The problem - What is the number of lines in the data below that hold the word "match"? Give nothing beyond that number.

[Collected data entries]
*****

-- ==== Sys2Proof/Machine/Atomic.lean ====
section
/-! DEFINITION. Atomics, ordered reductions, ordered streams, fences, monitors and the drain (R302 to R322). -/

namespace Sys2Proof.Machine

/-- The operation of an atomic: op code, signed, width in bits (R304). -/
def atomNew (op : Nat) (signed : Bool) (w : Nat) (m x new : Nat) : Nat :=
  let lt := fun (a b : Nat) => if signed then decide (asSigned w a < asSigned w b) else decide (a < b)
  match op with
  | 0 => (m + x) % 2 ^ w
  | 1 => m &&& x
  | 2 => m ||| x
  | 3 => m ^^^ x
  | 4 => if lt x m then x else m
  | 5 => if lt m x then x else m
  | 6 => x
  | 7 => if m = x then new else m
  | 8 => (add32 m x).1
  | 9 => (FFmt.f32.pick false m x).1
  | _ => (FFmt.f32.pick true m x).1

/-- The op of an atomic word, and its width. -/
def atomCode (w : MWord) : Nat := (bitsOf w.func 0 4).toNat
def atomBits (w : MWord) : Nat := 8 * sizeBytes w.size

/-- An unordered atomic on a line that holds staged contributions of a promised launch breaks its promise (R311). -/
def Device.breakPromises (d : Device) (ls : List Loc) : Device :=
  if d.ctxs.all (fun c => c.staged.isEmpty) then d
  else
    let lines := d.linesOf ls
    { d with ctxs := d.ctxs.map (fun c =>
        if c.promise && c.staged.any (fun s => lines.contains (s.addr / 128)) then { c with broken := true } else c) }

/-- The core of an agent: that whose monitor table it uses (R320). -/
def Device.coreOf (d : Device) (a : Agent) : Nat :=
  match a with
  | .handler c => c * 4
  | _ => match a.blk? with | some b => (d.block b).core | none => 0

/-- The operands of a lane of `atom` or `red`: x, or x_cmp, and x_new (R306). -/
def atomOperands (w : MWord) (gr gq : Group) (lane : Nat) : DWord × DWord :=
  let r := w.d.toNat
  if atomCode w = 7 then
    if w.u then (gr.sAt r, gr.sAt (r + 1))
    else if w.is64 then (gr.vAt (r + 1) lane ++ gr.vAt r lane, gr.vAt (r + 3) lane ++ gr.vAt (r + 2) lane)
    else (zext (gr.vAt r lane), zext (gr.vAt (r + 1) lane))
  else (w.dataVal gr gq lane, 0)

/-- The message of a remote atomic (R422). -/
def Device.remoteAtomic (d : Device) (a : Agent) (w : MWord) (use : RemoteUse) (x : LaneAcc) (v : DWord × DWord) : Device :=
  match remoteRuns x.locs 0 with
  | q :: _ =>
    let n := sizeBytes w.size
    let op :=
      { plainOp (some a) (d.ctxOf a) q.1 4 q.2.1 n with
        use := use, reg := w.d, size := w.size, acq := bitOf w.order 0, parts := [{ lane := x.lane, pos := 0, off := 0, cnt := n }] }
    d.request op { op.msg q.1 with op := bitsOf w.func 0 5, data := v.1, aux := v.2 }
  | [] => d

/-! The update-only state (R307). -/

/-- An atomic's operation on two words of w bits. -/
def combine (op : BitVec 5) (w m x : Nat) : Nat := atomNew (bitsOf op 0 4).toNat (bitOf op 4) w m x 0

/-- A core's partial of a word takes one more operand. -/
def addPart (op : BitVec 5) (w core pa : Nat) (x : DWord) : List (Nat × Nat × DWord) → List (Nat × Nat × DWord)
  | [] => [(core, pa, x)]
  | p :: rest =>
    if p.1 == core && p.2.1 == pa then (core, pa, BitVec.ofNat 64 (combine op w p.2.2.toNat x.toNat)) :: rest
    else p :: addPart op w core pa x rest

/-- A line of copies takes one more `red`; `m` is the word that memory shows. -/
def ULine.add (u : ULine) (w core pa : Nat) (m x : DWord) : ULine :=
  { u with base := if u.parts.any (fun p => p.2.1 == pa) then u.base else Fmap.set 0 u.base pa m
           parts := addPart u.op w core pa x u.parts }
/-- The word at an address once the home has combined every copy. -/
def ULine.word (u : ULine) (w pa : Nat) : DWord :=
  BitVec.ofNat 64 ((u.parts.filter (fun p => p.2.1 == pa)).foldl (fun m p => combine u.op w m p.2.2.toNat)
    (Fmap.get 0 u.base pa).toNat)

/-- The line's copies of this operation and size; copies of any other are recalled. -/
def Device.uline (d : Device) (op : BitVec 5) (wide : Bool) (line : Nat) : ULine :=
  (d.ulines.find? (fun u => u.line == line && u.op == op && u.wide == wide)).getD
    { line := line, op := op, wide := wide, base := [], parts := [] }

/-- A `red` gathers in its core's copy of the line (R307). Memory shows what any other access would find: the copies combined
in the order in which the cores took the word (DESIGN CHOICE, assumption 49). -/
def Device.redU (d : Device) (a : Agent) (w : MWord) (x : LaneAcc) (pa : Nat) (m v : DWord) : Device :=
  let u := (d.uline (bitsOf w.func 0 5) w.is64 (pa / 128)).add (atomBits w) (d.coreOf a) pa m v
  let d1 := d.storeAt a x.lane x.locs (u.word (atomBits w) pa)
  { d1 with ulines := d1.ulines ++ [u] }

*****

Exercise answer - 4